8. "Future generations and intergenerational equity"
9. "Education and public awareness"
10. "Global leadership and responsibility"
11. "Continuous improvement and future generations
12. "Closing statement"/"Adoption and implementation"

Animal rights groups regard the Declaration to be a step toward interspecies justice by extending legal personhood to non-human animals, expanding the scope of consideration of interests. Interspecies justice is another term for multispecies justice, which was defined by The University of Sydney Professor Danielle Celermajer as "...a theory of justice that includes not only the interests of all humans but of the nonhuman, such as other animals, plants, forests, rivers and ecological systems."

== Indigenous Influence ==
The Tohorā Oranga Bill is largely based in Māori belief systems and values, where whales hold a unique sacred significance.

=== Taonga Species ===
In Māori cultures, a taonga is something that is treasured or sacred, and the Māori are responsible for acting as guardians to anything taonga. Whales are an example of a Taonga Species, which are species of animals that were present in New Zealand before the first contact of Europeans with the Māori. As a Taonga Species, whales hold unique treasured status to the Māori, with traditional Māori mythology portraying whales as supernatural beings and descendants of the God of the oceans, Tangaroa. Based on this significance, the Tohorā Oranga Bill is meant to protect the species from ecological damage and treatment by humans contrary to their taonga status, including environmental degradation and destruction, restrictions on the whales' behaviors, and a legal status as more than a resource.

=== Mana ===
For Teanau Tuiono, he considers whales to be sacred ancestors who possess mana, or a spiritual and powerful life-force. For the Māori, the Manaakitanga Principle is the principle of being kind and respecting the mana (dignity) of others in a relational, mutual way. Similar to this principle, the bill, according to Tuiono, is meant to recognize and protect the mana of whales in a legal context. The grounding of the bill in Māori values means the bill is based on relationships and the significance of whales as an approach to conservation rather than the standard utilitarian approach to conservation and preservation. The utilitarian approach to conservation and preservation means the emphasis is on preservation via harm reduction, specifically harm reduction for humans, as animals and ecosystems are used as resources.

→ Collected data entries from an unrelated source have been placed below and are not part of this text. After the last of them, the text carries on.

-- ==== Sys2Proof/Tests/Slice0.lean ====
section
/-! SUPPORT. Tests: words of the spec's encodings, terms that are ill-formed, worked examples of the spec, single steps, and for
every statement with hypotheses a state and operands that meet them. -/

/- The theorems here are many and short: elaborating them one after another keeps the number of threads small. -/
set_option Elab.async false

namespace Sys2Proof.Tests

open Machine

/-! ### Decoding -/

/-- Words written out from the encodings of R62 to R70 and of R107 to R110, R97, R103 to R106. -/
theorem test_decode_system :
    decodeWord (0) = some (.nop)
    ∧ decodeWord (1) = some (.exit)
    ∧ decodeWord (2) = some (.yield)
    ∧ decodeWord (3) = some (.brk)
    ∧ decodeWord (20 * 2 ^ 11 + 4) = some (.eret 20)
    ∧ decodeWord (2 * 2 ^ 11 + 5) = some (.icinv .pk)
    ∧ decodeWord (1 * 2 ^ 11 + 6) = some (.pfence true)
    ∧ decodeWord (7) = some (.phase)
    ∧ decodeWord (8) = some (.halt)
    ∧ decodeWord (20 * 2 ^ 11 + 9) = some (.ret 20)
    ∧ decodeWord (0x01 * 2 ^ 25 + 21 * 2 ^ 3) = some (.trap 21)
    ∧ decodeWord (0x02 * 2 ^ 25 + 36 * 2 ^ 18 + 17 * 2 ^ 3) = some (.srd 36 .wbase)
    ∧ decodeWord (0x03 * 2 ^ 25 + 20 * 2 ^ 11 + 29 * 2 ^ 3) = some (.swr 20 .srseedHi)
    ∧ decodeWord (0x04 * 2 ^ 25 + 20 * 2 ^ 11) = some (.setfmt 20)
    ∧ decodeWord (0x05 * 2 ^ 25 + 21 * 2 ^ 3) = some (.winb 21) := by decide +kernel

/-- Words written out from the encodings of R62 to R70 and of R97, R101. -/
theorem test_decode_branches :
    decodeWord (0x06 * 2 ^ 25 + 173477) = some (.bra 173477)
    ∧ decodeWord (0x07 * 2 ^ 25 + 20 * 2 ^ 18 + 173477) = some (.brz 20 173477)
    ∧ decodeWord (0x08 * 2 ^ 25 + 20 * 2 ^ 18 + 173477) = some (.brnz 20 173477)
    ∧ decodeWord (0x09 * 2 ^ 25 + 20 * 2 ^ 18 + 173477) = some (.brany 20 173477)
    ∧ decodeWord (0x0A * 2 ^ 25 + 20 * 2 ^ 18 + 173477) = some (.brall 20 173477)
    ∧ decodeWord (0x0B * 2 ^ 25 + 20 * 2 ^ 18 + 173477) = some (.bkz 20 173477)
    ∧ decodeWord (0x0C * 2 ^ 25 + 20 * 2 ^ 18 + 173477) = some (.bknz 20 173477)
    ∧ decodeWord (0x0D * 2 ^ 25 + 20 * 2 ^ 18 + 173477) = some (.call 20 173477)
    ∧ decodeWord (0x0E * 2 ^ 25 + 20 * 2 ^ 11) = some (.jmpk 20)
    ∧ decodeWord (0x0F * 2 ^ 25 + 36 * 2 ^ 18 + 20 * 2 ^ 11) = some (.callk 36 20) := by decide +kernel

/-- Words written out from the encodings of R62 to R70 and of R84. -/
theorem test_decode_ialu :
    decodeWord (0x10 * 2 ^ 25 + 36 * 2 ^ 18 + 20 * 2 ^ 11 + 72 * 2 ^ 4) = some (.iadd 36 20 72)
    ∧ decodeWord (0x10 * 2 ^ 25 + 36 * 2 ^ 18 + 20 * 2 ^ 11 + 72 * 2 ^ 4 + 1) = some (.isub 36 20 72)
    ∧ decodeWord (0x10 * 2 ^ 25 + 36 * 2 ^ 18 + 20 * 2 ^ 11 + 72 * 2 ^ 4 + 2) = some (.imul 36 20 72)
    ∧ decodeWord (0x10 * 2 ^ 25 + 36 * 2 ^ 18 + 20 * 2 ^ 11 + 72 * 2 ^ 4 + 3) = some (.imulh 36 20 72)
    ∧ decodeWord (0x10 * 2 ^ 25 + 36 * 2 ^ 18 + 20 * 2 ^ 11 + 72 * 2 ^ 4 + 4) = some (.imulhu 36 20 72)
    ∧ decodeWord (0x10 * 2 ^ 25 + 36 * 2 ^ 18 + 20 * 2 ^ 11 + 72 * 2 ^ 4 + 5) = some (.imin 36 20 72)
    ∧ decodeWord (0x10 * 2 ^ 25 + 36 * 2 ^ 18 + 20 * 2 ^ 11 + 72 * 2 ^ 4 + 6) = some (.imax 36 20 72)
    ∧ decodeWord (0x10 * 2 ^ 25 + 36 * 2 ^ 18 + 20 * 2 ^ 11 + 72 * 2 ^ 4 + 7) = some (.iminu 36 20 72)
    ∧ decodeWord (0x10 * 2 ^ 25 + 36 * 2 ^ 18 + 20 * 2 ^ 11 + 72 * 2 ^ 4 + 8) = some (.and 36 20 72)
    ∧ decodeWord (0x10 * 2 ^ 25 + 36 * 2 ^ 18 + 20 * 2 ^ 11 + 72 * 2 ^ 4 + 9) = some (.or 36 20 72)
    ∧ decodeWord (0x10 * 2 ^ 25 + 36 * 2 ^ 18 + 20 * 2 ^ 11 + 72 * 2 ^ 4 + 10) = some (.xor 36 20 72)
    ∧ decodeWord (0x10 * 2 ^ 25 + 36 * 2 ^ 18 + 20 * 2 ^ 11 + 72 * 2 ^ 4 + 11) = some (.shl 36 20 72)
    ∧ decodeWord (0x10 * 2 ^ 25 + 36 * 2 ^ 18 + 20 * 2 ^ 11 + 72 * 2 ^ 4 + 12) = some (.shr 36 20 72)
    ∧ decodeWord (0x10 * 2 ^ 25 + 36 * 2 ^ 18 + 20 * 2 ^ 11 + 72 * 2 ^ 4 + 13) = some (.sra 36 20 72)
    ∧ decodeWord (0x10 * 2 ^ 25 + 36 * 2 ^ 18 + 20 * 2 ^ 11 + 72 * 2 ^ 4 + 14) = some (.rot 36 20 72)
    ∧ decodeWord (0x10 * 2 ^ 25 + 36 * 2 ^ 18 + 20 * 2 ^ 11 + 72 * 2 ^ 4 + 15) = some (.andn 36 20 72) := by decide +kernel

/-- Words written out from the encodings of R62 to R70 and of R85. -/
theorem test_decode_ialx :
    decodeWord (0x11 * 2 ^ 25 + 36 * 2 ^ 18 + 20 * 2 ^ 11 + 72 * 2 ^ 4) = some (.imad 36 20 72)
    ∧ decodeWord (0x11 * 2 ^ 25 + 36 * 2 ^ 18 + 20 * 2 ^ 11 + 72 * 2 ^ 4 + 1) = some (.iabsd 36 20 72)
    ∧ decodeWord (0x11 * 2 ^ 25 + 36 * 2 ^ 18 + 20 * 2 ^ 11 + 72 * 2 ^ 4 + 2) = some (.sel 36 20 72)
    ∧ decodeWord (0x11 * 2 ^ 25 + 36 * 2 ^ 18 + 20 * 2 ^ 11 + 72 * 2 ^ 4 + 3) = some (.bfe 36 20 72)
    ∧ decodeWord (0x11 * 2 ^ 25 + 36 * 2 ^ 18 + 20 * 2 ^ 11 + 72 * 2 ^ 4 + 4) = some (.bfi 36 20 72)
    ∧ decodeWord (0x11 * 2 ^ 25 + 36 * 2 ^ 18 + 20 * 2 ^ 11 + 5) = some (.popc 36 20)
    ∧ decodeWord (0x11 * 2 ^ 25 + 36 * 2 ^ 18 + 20 * 2 ^ 11 + 6) = some (.clz 36 20)
    ∧ decodeWord (0x11 * 2 ^ 25 + 36 * 2 ^ 18 + 20 * 2 ^ 11 + 7) = some (.ctz 36 20)
    ∧ decodeWord (0x11 * 2 ^ 25 + 36 * 2 ^ 18 + 20 * 2 ^ 11 + 8) = some (.brev 36 20)
    ∧ decodeWord (0x11 * 2 ^ 25 + 36 * 2 ^ 18 + 20 * 2 ^ 11 + 9) = some (.iabs 36 20)
    ∧ decodeWord (0x11 * 2 ^ 25 + 36 * 2 ^ 18 + 20 * 2 ^ 11 + 10) = some (.ineg 36 20)
    ∧ decodeWord (0x11 * 2 ^ 25 + 36 * 2 ^ 18 + 20 * 2 ^ 11 + 11) = some (.not 36 20)
    ∧ decodeWord (0x11 * 2 ^ 25 + 36 * 2 ^ 18 + 20 * 2 ^ 11 + 72 * 2 ^ 4 + 12) = some (.iadd64 36 20 72)
    ∧ decodeWord (0x11 * 2 ^ 25 + 36 * 2 ^ 18 + 20 * 2 ^ 11 + 72 * 2 ^ 4 + 13) = some (.isub64 36 20 72)
    ∧ decodeWord (0x11 * 2 ^ 25 + 36 * 2 ^ 18 + 20 * 2 ^ 11 + 72 * 2 ^ 4 + 14) = some (.imul64 36 20 72)
    ∧ decodeWord (0x11 * 2 ^ 25 + 36 * 2 ^ 18 + 20 * 2 ^ 11 + 72 * 2 ^ 4 + 15) = some (.shf 36 20 72) := by decide +kernel

/-- Words written out from the encodings of R62 to R70 and of R87 to R89. -/
theorem test_decode_immediates :
    decodeWord (0x12 * 2 ^ 25 + 36 * 2 ^ 18 + 20 * 2 ^ 11 + 72 * 2 ^ 4 + 7) = some (.iset .leu 36 20 72)
    ∧ decodeWord (0x13 * 2 ^ 25 + 36 * 2 ^ 18 + 20 * 2 ^ 11 + 21 * 2 ^ 3) = some (.iaddi 36 20 21)
    ∧ decodeWord (0x14 * 2 ^ 25 + 36 * 2 ^ 18 + 20 * 2 ^ 11 + 21 * 2 ^ 3) = some (.andi 36 20 21)
    ∧ decodeWord (0x15 * 2 ^ 25 + 36 * 2 ^ 18 + 20 * 2 ^ 11 + 21 * 2 ^ 3) = some (.ori 36 20 21)
    ∧ decodeWord (0x16 * 2 ^ 25 + 36 * 2 ^ 18 + 20 * 2 ^ 11 + 21 * 2 ^ 3) = some (.xori 36 20 21)
    ∧ decodeWord (0x17 * 2 ^ 25 + 36 * 2 ^ 18 + 20 * 2 ^ 11 + 21 * 2 ^ 3) = some (.shli 36 20 21)
    ∧ decodeWord (0x18 * 2 ^ 25 + 36 * 2 ^ 18 + 20 * 2 ^ 11 + 21 * 2 ^ 3) = some (.shri 36 20 21)
    ∧ decodeWord (0x18 * 2 ^ 25 + 36 * 2 ^ 18 + 20 * 2 ^ 11 + 21 * 2 ^ 3 + 1) = some (.shriA 36 20 21)
    ∧ decodeWord (0x19 * 2 ^ 25 + 36 * 2 ^ 18 + 20 * 2 ^ 11 + 21 * 2 ^ 3 + 7) = some (.iseti .geu 36 20 21)
    ∧ decodeWord (0x1A * 2 ^ 25 + 36 * 2 ^ 18 + 21 * 2 ^ 3) = some (.movi 36 21)
    ∧ decodeWord (0x1B * 2 ^ 25 + 36 * 2 ^ 18 + 20 * 2 ^ 11) = some (.movk 36 20) := by decide +kernel

/-- Words written out from the encodings of R62 to R70 and of R89 to R91. -/
theorem test_decode_moves_and_products :
    decodeWord (0x1C * 2 ^ 25 + 36 * 2 ^ 18 + 20 * 2 ^ 11) = some (.mov 36 20)
    ∧ decodeWord (0x1D * 2 ^ 25 + 36 * 2 ^ 18 + 20 * 2 ^ 11 + 72 * 2 ^ 4 + 3) = some (.idot .s4 36 20 72)
    ∧ decodeWord (0x1E * 2 ^ 25 + 36 * 2 ^ 18 + 20 * 2 ^ 11 + 72 * 2 ^ 4 + 1) = some (.imulw .unsigned 36 20 72) := by decide +kernel

/-- Words written out from the encodings of R62 to R70 and of R92. -/
theorem test_decode_kalu :
    decodeWord (0x20 * 2 ^ 25 + 36 * 2 ^ 18 + 20 * 2 ^ 11 + 72 * 2 ^ 4) = some (.kadd 36 20 72)
    ∧ decodeWord (0x20 * 2 ^ 25 + 36 * 2 ^ 18 + 20 * 2 ^ 11 + 72 * 2 ^ 4 + 1) = some (.ksub 36 20 72)
    ∧ decodeWord (0x20 * 2 ^ 25 + 36 * 2 ^ 18 + 20 * 2 ^ 11 + 72 * 2 ^ 4 + 2) = some (.kmul 36 20 72)
    ∧ decodeWord (0x20 * 2 ^ 25 + 36 * 2 ^ 18 + 20 * 2 ^ 11 + 72 * 2 ^ 4 + 3) = some (.kmulh 36 20 72)
    ∧ decodeWord (0x20 * 2 ^ 25 + 36 * 2 ^ 18 + 20 * 2 ^ 11 + 72 * 2 ^ 4 + 4) = some (.kmulhu 36 20 72)
    ∧ decodeWord (0x20 * 2 ^ 25 + 36 * 2 ^ 18 + 20 * 2 ^ 11 + 72 * 2 ^ 4 + 5) = some (.kmin 36 20 72)
    ∧ decodeWord (0x20 * 2 ^ 25 + 36 * 2 ^ 18 + 20 * 2 ^ 11 + 72 * 2 ^ 4 + 6) = some (.kmax 36 20 72)
    ∧ decodeWord (0x20 * 2 ^ 25 + 36 * 2 ^ 18 + 20 * 2 ^ 11 + 72 * 2 ^ 4 + 7) = some (.kminu 36 20 72)
    ∧ decodeWord (0x20 * 2 ^ 25 + 36 * 2 ^ 18 + 20 * 2 ^ 11 + 72 * 2 ^ 4 + 8) = some (.kand 36 20 72)
    ∧ decodeWord (0x20 * 2 ^ 25 + 36 * 2 ^ 18 + 20 * 2 ^ 11 + 72 * 2 ^ 4 + 9) = some (.kor 36 20 72)
    ∧ decodeWord (0x20 * 2 ^ 25 + 36 * 2 ^ 18 + 20 * 2 ^ 11 + 72 * 2 ^ 4 + 10) = some (.kxor 36 20 72)
    ∧ decodeWord (0x20 * 2 ^ 25 + 36 * 2 ^ 18 + 20 * 2 ^ 11 + 72 * 2 ^ 4 + 11) = some (.kshl 36 20 72)
    ∧ decodeWord (0x20 * 2 ^ 25 + 36 * 2 ^ 18 + 20 * 2 ^ 11 + 72 * 2 ^ 4 + 12) = some (.kshr 36 20 72)
    ∧ decodeWord (0x20 * 2 ^ 25 + 36 * 2 ^ 18 + 20 * 2 ^ 11 + 72 * 2 ^ 4 + 13) = some (.ksra 36 20 72)
    ∧ decodeWord (0x20 * 2 ^ 25 + 36 * 2 ^ 18 + 20 * 2 ^ 11 + 72 * 2 ^ 4 + 14) = some (.krot 36 20 72)
    ∧ decodeWord (0x20 * 2 ^ 25 + 36 * 2 ^ 18 + 20 * 2 ^ 11 + 72 * 2 ^ 4 + 15) = some (.kandn 36 20 72) := by decide +kernel

/-- Words written out from the encodings of R62 to R70 and of R93. -/
theorem test_decode_kalx :
    decodeWord (0x21 * 2 ^ 25 + 36 * 2 ^ 18 + 20 * 2 ^ 11 + 72 * 2 ^ 4) = some (.kmad 36 20 72)
    ∧ decodeWord (0x21 * 2 ^ 25 + 36 * 2 ^ 18 + 20 * 2 ^ 11 + 72 * 2 ^ 4 + 1) = some (.ksel 36 20 72)
    ∧ decodeWord (0x21 * 2 ^ 25 + 36 * 2 ^ 18 + 20 * 2 ^ 11 + 72 * 2 ^ 4 + 2) = some (.kbfe 36 20 72)
    ∧ decodeWord (0x21 * 2 ^ 25 + 36 * 2 ^ 18 + 20 * 2 ^ 11 + 72 * 2 ^ 4 + 3) = some (.kbfi 36 20 72)
    ∧ decodeWord (0x21 * 2 ^ 25 + 36 * 2 ^ 18 + 20 * 2 ^ 11 + 4) = some (.kpopc 36 20)
    ∧ decodeWord (0x21 * 2 ^ 25 + 36 * 2 ^ 18 + 20 * 2 ^ 11 + 5) = some (.kclz 36 20)
    ∧ decodeWord (0x21 * 2 ^ 25 + 36 * 2 ^ 18 + 20 * 2 ^ 11 + 72 * 2 ^ 4 + 6) = some (.kadd64 36 20 72)
    ∧ decodeWord (0x21 * 2 ^ 25 + 36 * 2 ^ 18 + 20 * 2 ^ 11 + 72 * 2 ^ 4 + 7) = some (.ksub64 36 20 72)
    ∧ decodeWord (0x21 * 2 ^ 25 + 36 * 2 ^ 18 + 20 * 2 ^ 11 + 72 * 2 ^ 4 + 8) = some (.kmul64 36 20 72)
    ∧ decodeWord (0x21 * 2 ^ 25 + 36 * 2 ^ 18 + 20 * 2 ^ 11 + 72 * 2 ^ 4 + 9) = some (.kmulw 36 20 72)
    ∧ decodeWord (0x21 * 2 ^ 25 + 36 * 2 ^ 18 + 20 * 2 ^ 11 + 72 * 2 ^ 4 + 10) = some (.kdivu 36 20 72)
    ∧ decodeWord (0x21 * 2 ^ 25 + 36 * 2 ^ 18 + 20 * 2 ^ 11 + 72 * 2 ^ 4 + 11) = some (.kremu 36 20 72) := by decide +kernel

/-- Words written out from the encodings of R62 to R70 and of R87, R92 to R96. -/
theorem test_decode_uniform :
    decodeWord (0x22 * 2 ^ 25 + 36 * 2 ^ 18 + 20 * 2 ^ 11 + 72 * 2 ^ 4 + 7) = some (.kset .leu 36 20 72)
    ∧ decodeWord (0x23 * 2 ^ 25 + 36 * 2 ^ 18 + 20 * 2 ^ 11 + 21 * 2 ^ 3) = some (.kaddi 36 20 21)
    ∧ decodeWord (0x24 * 2 ^ 25 + 36 * 2 ^ 18 + 21 * 2 ^ 3) = some (.kmovi 36 21)
    ∧ decodeWord (0x25 * 2 ^ 25 + 36 * 2 ^ 18 + 20 * 2 ^ 11 + 21 * 2 ^ 3) = some (.kshlImm 36 20 21)
    ∧ decodeWord (0x25 * 2 ^ 25 + 36 * 2 ^ 18 + 20 * 2 ^ 11 + 21 * 2 ^ 3 + 1) = some (.kshrImm 36 20 21)
    ∧ decodeWord (0x25 * 2 ^ 25 + 36 * 2 ^ 18 + 20 * 2 ^ 11 + 21 * 2 ^ 3 + 2) = some (.ksraImm 36 20 21)
    ∧ decodeWord (0x26 * 2 ^ 25 + 36 * 2 ^ 18 + 21 * 2 ^ 3) = some (.kldt 36 21)
    ∧ decodeWord (0x27 * 2 ^ 25 + 36 * 2 ^ 18 + 20 * 2 ^ 11 + 72 * 2 ^ 4) = some (.kread 36 20 72)
    ∧ decodeWord (0x28 * 2 ^ 25 + 36 * 2 ^ 18 + 20 * 2 ^ 11) = some (.kvoteAny 36 20)
    ∧ decodeWord (0x28 * 2 ^ 25 + 36 * 2 ^ 18 + 20 * 2 ^ 11 + 1) = some (.kvoteAll 36 20)
    ∧ decodeWord (0x28 * 2 ^ 25 + 36 * 2 ^ 18 + 20 * 2 ^ 11 + 2) = some (.kvoteBallot 36 20)
    ∧ decodeWord (0x29 * 2 ^ 25 + 36 * 2 ^ 18 + 20 * 2 ^ 11) = some (.kfirst 36 20) := by decide +kernel

/-- Words written out from the encodings of R62 to R70 and of R188 to R191. -/
theorem test_decode_tasks :
    decodeWord (0x2A * 2 ^ 25 + 36 * 2 ^ 18 + 20 * 2 ^ 11 + 21 * 2 ^ 3) = some (.spawn 36 20 21)
    ∧ decodeWord (0x2B * 2 ^ 25 + 36 * 2 ^ 18 + 20 * 2 ^ 11) = some (.chunk 36 20)
    ∧ decodeWord (0x2C * 2 ^ 25 + 36 * 2 ^ 18 + 20 * 2 ^ 11 + 72 * 2 ^ 4) = some (.msgsend 36 20 72)
    ∧ decodeWord (0x2D * 2 ^ 25 + 20 * 2 ^ 11) = some (.join 20) := by decide +kernel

The approach of the bill, based in the preservation of the mana of whales, focuses on the value of nature from an ethical, aesthetic, and/or spiritual standpoint.

== Legal Personhood for Non-Humans ==
Legal personhood is an approach to animal rights which aims to change the status of animals from "commodity" to legal persons. Supporters of the legal personhood approach believe that the property status of animals poses a fundamental problem for achieving animal liberation, and this status must be changed to move the animal rights movement forward. This approach has been used in a variety of places with varying success. In some judicial cases, animal rights advocates will use habeas corpus as the legal precedent for achieving legal personhood, however some judges have shown to be hesitant to extend legal personhood to non-human animals on the basis of cognitive ability differences between human and non-human species. Detractors of this approach raise concerns with feasibility, citing the unlikeliness of convincing legislative bodies to grant legal personhood for non-human animals considering the scope of capital that is invested in institutions that would be challenged by non-human animal legal personhood legislation, such as the farming and zoo industries. Some detractors also argue that the focus of the animal rights movement should be on increasing the responsibilities humans have toward non-human animals rather than restructuring a legal system to include non-human animals as legal persons.